• [YOUR OBJECTIVE]
Below are entries. Reproduce exactly the lines between the line holding "s.supply with hold" and the line holding "(s.chain.state = .wait", inclusive, and only those.

[Saved data entries]
-- ==== Sys2Proof/Certificates/Slice0/Obligations.lean ====
section
/-! DEFINITION. The statements for the provers: what a step, each command and each unit of the part does, and what every step keeps. -/

section Statements

open Sys2Proof Sys2Proof.Machine

/-! ### The step -/

/-- The command in front of the queue runs on the state with the queue's rest. -/
def Obligations.StepTakesTheFrontCommand : Prop :=
  ∀ (c : Instr) (rest : List Instr) (s : State), s.pending = c :: rest →
    step s = exec c { s with pending := rest }

/-- The model's choice (log 3): on an empty queue the first of the node's own steps that is due is
taken, and with none due 1 ms passes: each running timer advances by 1 up to its time, each that stands
still keeps its value, and nothing else moves. No word of the table spells a command (log 4). -/
def Obligations.EmptyQueueTakesADueStepOrATick : Prop :=
  ∀ s : State, s.pending = [] →
    (∀ c rest, s.due = c :: rest → step s = exec c s) ∧
    (s.due = [] → ∃ t, step s = .next t ∧
      changesOnly [.stations, .zones, .chain, .pulses, .tags, .supply, .deliv, .feed] s t ∧
      (s.pins.resetn = false → t = s) ∧
      (s.pins.resetn = true →
        t.supply = { s.supply with hold := s.supply.hold.map fun h => min 8 (h + 1) } ∧
        t.tags.slots = s.tags.slots ∧ t.tags.panelCycle = s.tags.panelCycle ∧
        (∀ i, t.input i = { s.input i with hold := (s.input i).hold.map fun h => min 4 (h + 1) }) ∧
        (∀ p, t.pulse p = { s.pulse p with
          active := (s.pulse p).active.map fun w => { w with timer := min 255 (w.timer + 1) } }) ∧
        (∀ k, t.station k = { s.station k with
          stillTimer := if s.configured = true ∧ s.present k = true ∧
              s.rawCovered k ≠ (s.station k).covered ∧ (s.stationCfg k).filter ≠ 0
            then min 16 ((s.station k).stillTimer + 1) else (s.station k).stillTimer }) ∧
        (∀ z, t.zone z = { s.zone z with
          stepTimer := if s.inUse z = true ∧ (s.zone z).state ∈ [ZoneState.rising, .falling]
            then min 16 ((s.zone z).stepTimer + 1) else (s.zone z).stepTimer
          silenceTimer := if s.inUse z = true ∧ (s.zone z).state ∈ [ZoneState.rising, .running] ∧
              (s.zone z).silenceStopped = false
            then min 256 ((s.zone z).silenceTimer + 1) else (s.zone z).silenceTimer }) ∧
        (s.chain.state = .wait → (∃ z, (s.zone z).risePending = true) →
          t.chain = { s.chain with readyTimer := min 100 (s.chain.readyTimer + 1) }) ∧
        (s.chain.state ≠ .wait ∨ (∀ z, (s.zone z).risePending = false) → t.chain = s.chain) ∧
        t.deliv = { s.deliv with
          opTimer := if s.deliv.op = .noOp then s.deliv.opTimer else min 3000 (s.deliv.opTimer + 1) } ∧
        t.feed = { s.feed with
          restTimer := if s.cfg.kind = some .feed ∧ s.stop.path = .run ∧ s.feed.issued = [] ∧
              s.feed.pages = [] ∧ s.feed.resume = [] ∧ s.feed.restQueued = false
            then min s.cfg.restDelay (s.feed.restTimer + 1) else s.feed.restTimer })) ∧
    (∀ nbits w, s.withFetchWord nbits w = s)

/-- No command stops the node: each answers a next state, and leaves every part of State outside its
own list as it was, the waiting commands among them. -/
def Obligations.EveryCommandAnswersWithinItsFrame : Prop :=
  ∀ (c : Instr) (s : State), ∃ t, exec c s = .next t ∧ changesOnly (mayChange c) s t

/-! ### Invariants of every step -/

/-- The node after reset meets every invariant below. -/
def Obligations.ResetMeetsTheInvariants : Prop :=
  WithinCaps State.reset ∧ sheetsUnique State.reset ∧ surveyLaw State.reset ∧ SiteLaw State.reset ∧
  brakeLaw State.reset ∧ RestLaw State.reset ∧ InRange State.reset ∧ pagesDistinct State.reset ∧
  IssuedLaw State.reset

/-- Every step keeps thirteen collections within their capacities (the segment table, the arrival queue,
the site list, the gate claims, the page queue, the resume queue, the issued list, the blank
candidates, the plan list, the compile list, the announcement list, and the transmit and receive
queues; the report list and the bind list of R114 are not among them), and the sheet IDs of the segment
table distinct. -/
def Obligations.StepKeepsTheTables : Prop :=
  (∀ s t : State, WithinCaps s → step s = .next t → WithinCaps t) ∧
  (∀ s t : State, sheetsUnique s → step s = .next t → sheetsUnique t)

/-- Every step keeps a survey in hand a matter of CLEARING, and the site list as R47 and R58 say:
distinct segments, at most four, none in IDLE and RUN, some in every state of a stop; with no
own-cause record in IDLE, RUN and READY. -/
def Obligations.StepKeepsTheSiteLaw : Prop :=
  ∀ s t : State, surveyLaw s → step s = .next t → surveyLaw t ∧ (SiteLaw s → SiteLaw t)

/-- Every step keeps the zones in use at rest, with no rise waiting, while the stop aggregate is
asserted or the supply reads low; and through a halt: no rise waits from HALTING on, and every zone in
use is at rest in HALTED, CLEARING and READY. -/
def Obligations.StepKeepsZonesAtRest : Prop :=
  ∀ s t : State, surveyLaw s → step s = .next t →
    (brakeLaw s → brakeLaw t) ∧ (RestLaw s → RestLaw t)

/-- Every step keeps trackers, counts, fractions and measured lengths within their ranges. -/
def Obligations.StepKeepsRanges : Prop :=
  ∀ s t : State, InRange s → step s = .next t → InRange t

/-- Every step keeps each page, by stream and page1, in one place of the feed unit at most, and the
sheet IDs of the issued list distinct. -/
def Obligations.StepKeepsFeedListsDistinct : Prop :=
  (∀ s t : State, pagesDistinct s → step s = .next t → pagesDistinct t) ∧
  (∀ s t : State, IssuedLaw s → step s = .next t → IssuedLaw t)

/-- The epoch goes from 255 to 1 and never by succession to 0, and moves by its own events alone: a
stop that starts at the node takes the next epoch, a JAMCALL its frame's, GO taken in IDLE its frame's
or the next after it, and a reset, START and RESTART bring it to 0. -/
def Obligations.EpochMovesByItsEvents : Prop :=
  (∀ e, e < 255 → nextEpoch e = e + 1) ∧ nextEpoch 255 = 1 ∧
  ∀ (c : Instr) (s t : State), exec c s = .next t →
    t.stop.epoch = s.stop.epoch ∨
    (t.stop.epoch = nextEpoch s.stop.epoch ∧ t.stop.path.stopped = true) ∨
    (c = .jamcallTaken ∧ t.stop.path.stopped = true ∧
      ∃ f rest, Front s .jamcall f rest ∧ t.stop.epoch = f.epoch) ∨
    (c = .goTaken ∧ s.stop.path = .idle ∧ ∃ f rest, Front s .go f rest ∧
      ((t.stop.epoch = f.epoch ∧ t.stop.path = .run) ∨
        (t.stop.epoch = nextEpoch f.epoch ∧ t.stop.path.stopped = true))) ∨
    ((c = .powerOnReset ∨ c = .resetnLow ∨ ∃ n, c = .start n ∨ c = .restart n) ∧
      t.stop.epoch = 0)

/-- While a sheet keeps its sheet ID, a side that changes goes from BLANK to UNFIXED, at an IMAGE node,
or from UNFIXED to FIXED, at a FIX node: in the segment table, and from the arrival entry, or the PASS that
adopts the orphan, to the entry that it becomes. -/
def Obligations.SideStatesMoveForwardOnly : Prop :=
  ∀ s t : State, sheetsUnique s → step s = .next t →
    (∀ e ∈ s.track.table, ∀ f ∈ t.track.table, f.record.sheet = e.record.sheet →
      sideMoves s.cfg.kind e.record.side1 f.record.side1 ∧
      ∀ x ∈ e.record.side2, ∀ y ∈ f.record.side2, sideMoves s.cfg.kind x y) ∧
    ∀ f ∈ t.track.table, (∀ e ∈ s.track.table, e.record.sheet ≠ f.record.sheet) →
      ∃ r : SheetRecord, r.sheet = f.record.sheet ∧
        ((∃ a ∈ s.track.arrivals, a.record = r) ∨
          ∃ g rest, Front s .pass g rest ∧ passRecord g.payload = some r) ∧
        sideMoves s.cfg.kind r.side1 f.record.side1 ∧
        f.record.side2.isSome = r.side2.isSome ∧
        ∀ x ∈ r.side2, ∀ y ∈ f.record.side2, sideMoves s.cfg.kind x y

/-! ### Codes and bits -/

/-- A frame's line bits read back as the frame, whatever its kind, origin, epoch and payload. -/
def Obligations.LineBitsReadBack : Prop := ∀ f : Frame, f.Fits → readFrame f.lineBits = .frame f

/-- Every payload that a node forms reads back as the fields it was formed from (11.6): PASS, REPORT,
PLAN, JAMCALL, STOPSTATE, DELIVER with its page1 and without one, SETCLOSE, TAGSTATE and READY; and so do
the bytes of PAGE SUBMIT. GO and REST carry no payload. -/
def Obligations.PayloadsReadBack : Prop :=
  (∀ (seg : Nat) (r : SheetRecord), seg < 16 → r.Fits →
    passReceiver (passPayload seg r) = seg ∧ passRecord (passPayload seg r) = some r) ∧
  (∀ r : Report, 1 ≤ r.sheet → r.sheet < 256 → r.position < 8 →
    reportOf (reportPayload r) = some r) ∧
  (∀ (sheet : Nat) (d : PageDesc), 1 ≤ sheet → sheet < 256 → d.Fits → d.dest ≠ 0 →
    planMalformed (planPayload (.bind sheet d)) = false ∧
    byteAt (planPayload (.bind sheet d)) 1 = sheet ∧
    planPage (planPayload (.bind sheet d)) = { d with media := 0, nominal := 0 }) ∧
  (∀ sheet, 1 ≤ sheet → sheet < 256 →
    planMalformed (planPayload (.purge sheet)) = false ∧
    byteAt (planPayload (.purge sheet)) 1 = sheet) ∧
  (∀ (x : Site) (epoch : Nat), x.segment ≠ 0 → x.place ≤ 8 → x.sheet < 256 → epoch ≠ 0 →
    jamcallSite { kind := .jamcall, origin := x.segment, epoch := epoch
                  payload := jamcallPayload x } = some x) ∧
  (∀ st : Stance, st ≠ .unknown → stanceOf (byteAt (stopstatePayload st) 0) = some st) ∧
  (∀ (v : Variant) (i : Issued) (epoch origin : Nat), i.sheet < 256 → i.page.page1 < 65536 →
    deliverVariant ⟨.deliver, origin, epoch,
      deliverPayload v i.sheet i.page.stream (some i.page.page1)⟩ = v.code ∧
    i.matchesDeliver ⟨.deliver, origin, epoch,
      deliverPayload v i.sheet i.page.stream (some i.page.page1)⟩ = true) ∧
  (∀ (v : Variant) (sheet : Nat) (stream : Fin 4) (epoch origin : Nat) (i : Issued),
    deliverVariant ⟨.deliver, origin, epoch, deliverPayload v sheet stream none⟩ = v.code ∧
    i.matchesDeliver ⟨.deliver, origin, epoch, deliverPayload v sheet stream none⟩ = false) ∧
  (∀ (stream : Fin 4) (set count : Nat), set < 4096 → count < 256 →
    two (field (setclosePayload stream set count) 0 7 6) = stream ∧
    256 * field (setclosePayload stream set count) 0 3 0 +
      byteAt (setclosePayload stream set count) 1 = set ∧
    byteAt (setclosePayload stream set count) 2 = count) ∧
  (∀ (tag : Nat) (asserted : Bool), tag < 256 →
    byteAt (tagstatePayload tag asserted) 0 = tag ∧
    byteAt (tagstatePayload tag asserted) 1 = asserted.toNat) ∧
  (∀ withdrawn : Bool, flagAt (readyPayload withdrawn) 0 0 = withdrawn) ∧
  (∀ d : PageDesc, d.Fits → d.nominal < 65536 → pageOf (pageBytes d) = { d with retry := 0 })

/-! ### Reset and configuration -/

/-- RESETn low and RESETn rising give every block its power-on value and every output pin its idle
level; input levels and waiting commands stay, and the supply is compared once RESETn is high. The
values of log 5 and log 6 are the model's, and so is it that the values stand while RESETn is still low
(log 8). -/
def Obligations.ResetCommandsGivePowerOnValues : Prop :=
  ∀ (s : State) (rises : Bool), ∃ t,
    exec (if rises then .powerOnReset else .resetnLow) s = .next t ∧
    t = { State.reset with
      pins := { s.pins with resetn := rises }, pending := s.pending
      supply := { ok := false, hold := if rises ∧ 1125000 ≤ s.pins.vsense then some 0 else none } } ∧
    t.stop.path = .unconfigured ∧ t.outputs = quietOutputs

/-- CONFIG WRITE takes a value exactly when it is one of the item's values of 12.1, be it a number, a
flag, a choice, a list or a route, and answers RANGE otherwise; the rest delay moves in steps of 100
ms. RANGE answers data of another length, a selector or index that names no item, and changes no item.
At a configured node the answer is LOCKED. What is accepted is what CONFIG READ returns, and every other
item reads as before. The model's own: the purge sink's range (log 6); the readings of log 7 (0 for an
upstream or next segment that there is none, no spacing item at S1, what a list and a route take, data
that do not fit); RANGE before LOCKED for such data (log 48); and 1 to 4 for every item that names a
station, whatever stations are present (log 57). -/
def Obligations.ConfigurationItems : Prop :=
  (∀ (item : ConfigItem) (v : ConfigValue) (s : State),
      s.pins.resetn = true → s.stop.path = .unconfigured →
      ∃ t, exec (.configWrite item v) s = .next t ∧
        (t.reply = some ⟨.accepted, 0, .noData⟩ →
          ∃ u, exec (.configRead item 0) t = .next u ∧ u.reply = some ⟨.accepted, 0, .value v⟩) ∧
        (∀ other, other ≠ item → ∀ x y, exec (.configRead other 0) s = .next x →
          exec (.configRead other 0) t = .next y → y.reply = x.reply) ∧
        changesOnly [.cfg, .supply, .reply] s t) ∧
  (∀ s : State, s.pins.resetn = true →
      (s.configured = true → ∀ item v, v ≠ .misfit → exec (.configWrite item v) s =
        .next { s with reply := some ⟨.locked, 0, .noData⟩ }) ∧
      (∀ item, exec (.configWrite item .misfit) s =
        .next { s with reply := some ⟨.range, 0, .noData⟩ }) ∧
      (s.configured = false →
        (∀ item v, itemTakes item v → ∃ t, exec (.configWrite item v) s = .next t ∧
          t.reply = some ⟨.accepted, 0, .noData⟩) ∧
        (∀ item v, ¬ itemTakes item v → exec (.configWrite item v) s =
          .next { s with reply := some ⟨.range, 0, .noData⟩ }) ∧
        (∀ item lo hi n, numberRange item = some (lo, hi) →
          ∃ t, exec (.configWrite item (.number n)) s = .next t ∧
            t.reply = some ⟨if lo ≤ n ∧ n ≤ hi then .accepted else .range, 0, .noData⟩) ∧
        (∀ n, ∃ t, exec (.configWrite .restDelay (.number n)) s = .next t ∧
          t.reply = some ⟨if 100 ≤ n ∧ n ≤ 25500 ∧ n % 100 = 0 then .accepted else .range, 0,
            .noData⟩) ∧
        (∀ item v, exec (.configRead item 0) s = .next { s with reply := some ⟨.range, 0, .noData⟩ } →
          exec (.configWrite item v) s = .next { s with reply := some ⟨.range, 0, .noData⟩ })))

• [EXPECTED OUTPUT]
        t.supply = { s.supply with hold := s.supply.hold.map fun h => min 8 (h + 1) } ∧
        t.tags.slots = s.tags.slots ∧ t.tags.panelCycle = s.tags.panelCycle ∧
        (∀ i, t.input i = { s.input i with hold := (s.input i).hold.map fun h => min 4 (h + 1) }) ∧
        (∀ p, t.pulse p = { s.pulse p with
          active := (s.pulse p).active.map fun w => { w with timer := min 255 (w.timer + 1) } }) ∧
        (∀ k, t.station k = { s.station k with
          stillTimer := if s.configured = true ∧ s.present k = true ∧
              s.rawCovered k ≠ (s.station k).covered ∧ (s.stationCfg k).filter ≠ 0
            then min 16 ((s.station k).stillTimer + 1) else (s.station k).stillTimer }) ∧
        (∀ z, t.zone z = { s.zone z with
          stepTimer := if s.inUse z = true ∧ (s.zone z).state ∈ [ZoneState.rising, .falling]
            then min 16 ((s.zone z).stepTimer + 1) else (s.zone z).stepTimer
          silenceTimer := if s.inUse z = true ∧ (s.zone z).state ∈ [ZoneState.rising, .running] ∧
              (s.zone z).silenceStopped = false
            then min 256 ((s.zone z).silenceTimer + 1) else (s.zone z).silenceTimer }) ∧
        (s.chain.state = .wait → (∃ z, (s.zone z).risePending = true) →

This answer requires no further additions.